19 Jan 2007
Walden Chamber Players at the Austrian Embassy The Washington Post January 19, 2007
Celebrating their 10th season, the Walden Chamber Players took on an adventuresome program Wednesday at the Austrian Embassy. In various ways, most of the music programmed by the Boston-based ensemble (violinist Joel Pitchon, violist Christof Huebner and cellist Ashima Scripp) paid tribute to Johann Sebastian Bach: a set of preludes and fugues arranged by Mozart, K. 404a; Ernst Krenek’s “Parvula Corona Musicalis,” Op. 122, dedicated to Bach; Arnold Schoenberg’s String Trio, Op. 45; and Gerhard Schedl’s String Trio. Ernst von Dohnanyi’s more romantic Serenade in C, Op. 10, closed the evening.
Except for Dohnanyi, all of these composers had strong ties to Vienna, where Bach’s instrumental style had been nurtured and imitated a half-century before his so-called “rediscovery” in 19th-century Berlin. And Wednesday’s music revealed the Vienna connection, thanks largely to Walden’s meticulous and expressive playing. With a baroque rhythmic pulse softened by extended lyrical phrases, the group’s lucid reading of the Mozart arrangements sounded more like Mozart than Bach. The ensemble treated the Schoenberg with riveting intensity as much as with loving care, outlining Bach’s legacy clothed in Schoenberg’s elegantly neurotic fashion -- thrusting counterpoint, taut textures and sheer insistence.

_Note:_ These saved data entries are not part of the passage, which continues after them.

-- ==== Sys2Proof/Machine/LinkPhy.lean ====
section
/-! DEFINITION. The commands of the link's lanes and training (spec/11_link_phy.md R264-R301) but those that are requests. A link
timer's expiry is taken at the command's word (R273). A received set tells how many of its own the module has sent on that lane
since the one before (log entry 50). -/
namespace Sys2Proof.Machine

/-- LINK_STATE. -/
def State.ls (s : State) : Nat := s.rd Reg.linkState

/-- The link layer has a frame or an acknowledgement to send (R287). -/
def State.somethingToSend (s : State) : Bool := !s.ll.waiting.isEmpty || s.ll.uncovered ≠ 0 || !s.ll.acksDue.isEmpty || s.ll.replaying

/-! ### Symbol lock (R269) -/

/-- SYMBOL_LOCK (R269): four aligned COMs on a lane. -/
def execSymbolLock (p : Lane) (s : State) : Host.Outcome State Fault Refusal :=
  if s.ls = Ls.disabled || s.ls = Ls.banked || !s.laneOn p || (s.lane p).locked then .next s
  else .next ((s.setLane p { s.lane p with locked := true }).flag (Reg.laneStatus p) 0)

/-- A lane is no longer locked: its counts of consecutive sets start again. -/
def State.unlock (s : State) (p : Nat) : State :=
  (s.setLane p { s.lane p with locked := false, acked := 0, ts2 := 0 }).clearBits (Reg.laneStatus p) 1

/-- LOCK_LOSS (R269, R291 cause 1): eight code errors within 256 symbols. -/
def execLockLoss (p : Lane) (s : State) : Host.Outcome State Fault Refusal :=
  if !(s.lane p).locked then .next s
  else
    let s := (s.unlock p).bump (Reg.lockLosses p)
    .next (if s.wasActive && s.laneIn p then s.fastRetrain 1 else s)

/-! ### Training sets (R270, R271, R276, R277, R301) -/

/-- A training set's check byte matches and every field the module checks is in range, its role apart (R271). -/
def setInRange (b : List Nat) : Bool :=
  let f := fun i => b.getD i 0
  decide (((b.take 15).drop 1).foldl (fun a x => a ^^^ x) 0 = f 15)
    && (decide (f 5 ≤ 4) || f 5 = 255) && [1, 2, 4, 255].contains (f 6) && decide (f 2 ≤ 3)

/-- What a valid set says of the partner (Table LP-3). -/
def State.notePartner (s : State) (b : List Nat) : State :=
  let f := fun i => b.getD i 0
  let s := { s with phy := { s.phy with heard := true, reqRate := f 5, reqWidth := f 6 } }
  ((s.wr Reg.partnerRates (f 3 % 32)).wr Reg.partnerWidths (f 4 % 8)).wr Reg.partnerBank (if (f 7).testBit 4 then 1 else 0)

/-- A lane's counts after a valid set (R271, R275, R281). -/
def State.countSet (s : State) (p : Nat) (b : List Nat) : State :=
  let f := fun i => b.getD i 0
  let l := { s.lane p with num := some (f 2), echo := if f 8 ≤ 3 then some (f 8) else none }
  let ts1 := f 1 = 0x4A
  let ack := ts1 && (f 7).testBit 0 && s.ls = Ls.align
  let two := !ts1 && s.ls = Ls.confirm
  let fits := two && f 5 = s.phy.rate && f 6 = s.phy.width
  s.setLane p { l with
    acked := if ack then l.acked + 1 else 0
    ackSeen := l.ackSeen || ack
    ts2 := if fits then l.ts2 + 1 else 0
    gotTs2 := l.gotTs2 + (if two then 1 else 0) }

The concert’s most beautifully arresting moments came with the piece by Schedl (the composer died in 2000 at the age of 43). Rarely, if ever, heard here, his String Trio is a sweetly lyrical lament borne on turbulent contrapuntal dissonance -- again, Bach in a new guise. The Krenek, one of countless works based on notes spelling “Bach” (in German notation, “B” is B- flat and “h” is B), was played with detailed confidence throughout its sometimes ruminative, sometimes playful dialectic. As filled with tension as all this music was, Dohnanyi’s Serenade ended the concert on a rather relaxing note.